I have just found a completely different type of comic, and it is just what I needed after wrapping up a busy week before a holiday.
Ambient Comics by Nadine Redlich is a collection to induce meditation and quiet observation. Each page has six panels showing an object as time passes. For example, as shown here, the shadow of a stick moving through the day, or a banana aging.
Some — such as the house on fire or the field of wheat — I didn’t immediately see a distinction among the panels, so I had to stop and focus and really pay attention to what I was looking at. That’s good practice. other times, I was pleased by how much she could communicate swiftly in a basic drawing with minimal shapes, as with the silhouette of a plane leaving a contrail across the sky, or the moon seen through a barred window.

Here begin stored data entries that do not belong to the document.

-- ==== Sys2Proof/Laws/Exec.lean ====
section
/-! SUPPORT. What a step can do: every command is an effect on the state being changed, run between `begin` and `finish`; so is the passing
of 1 ms. -/

namespace Sys2Proof.Laws

open Sys2Proof.Machine

/-- Every command is an effect that `runCmd` runs. -/
theorem exec_runs (i : Instr) (s : State) : ∃ f, exec i s = runCmd s f := by
  unfold exec; cases i <;> exact ⟨_, rfl⟩

/-- A step does one of two things. -/
theorem step_cases (s : State) :
    (s.pending = [] ∧ step s = runCmd s Work.tick) ∨ ∃ c rest, s.pending = c :: rest ∧ step s = exec c { s with pending := rest } := by
  unfold step
  cases h : s.pending with
  | nil => exact .inl ⟨rfl, rfl⟩
  | cons c rest => exact .inr ⟨c, rest, rfl, rfl⟩

end Sys2Proof.Laws
end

Some are less linear than others. The sequence of a cake baking only can be set up one way, but the children’s swings swaying in the wind could nearly be circular. The scale of the images range from interstellar to the most personal (a pimple). and the one of a computer wait symbol is just tweaking the readers.
I never knew what the next page would bring, and I found that exciting, in contrast with the simplicity of the content shown. This is a whimsical read like nothing else I’ve seen.
Ambient Comics is published by Rotopol out of Germany, and the only place I’ve seen it available is their online store (available in English). (The publisher supplied a digital review copy.)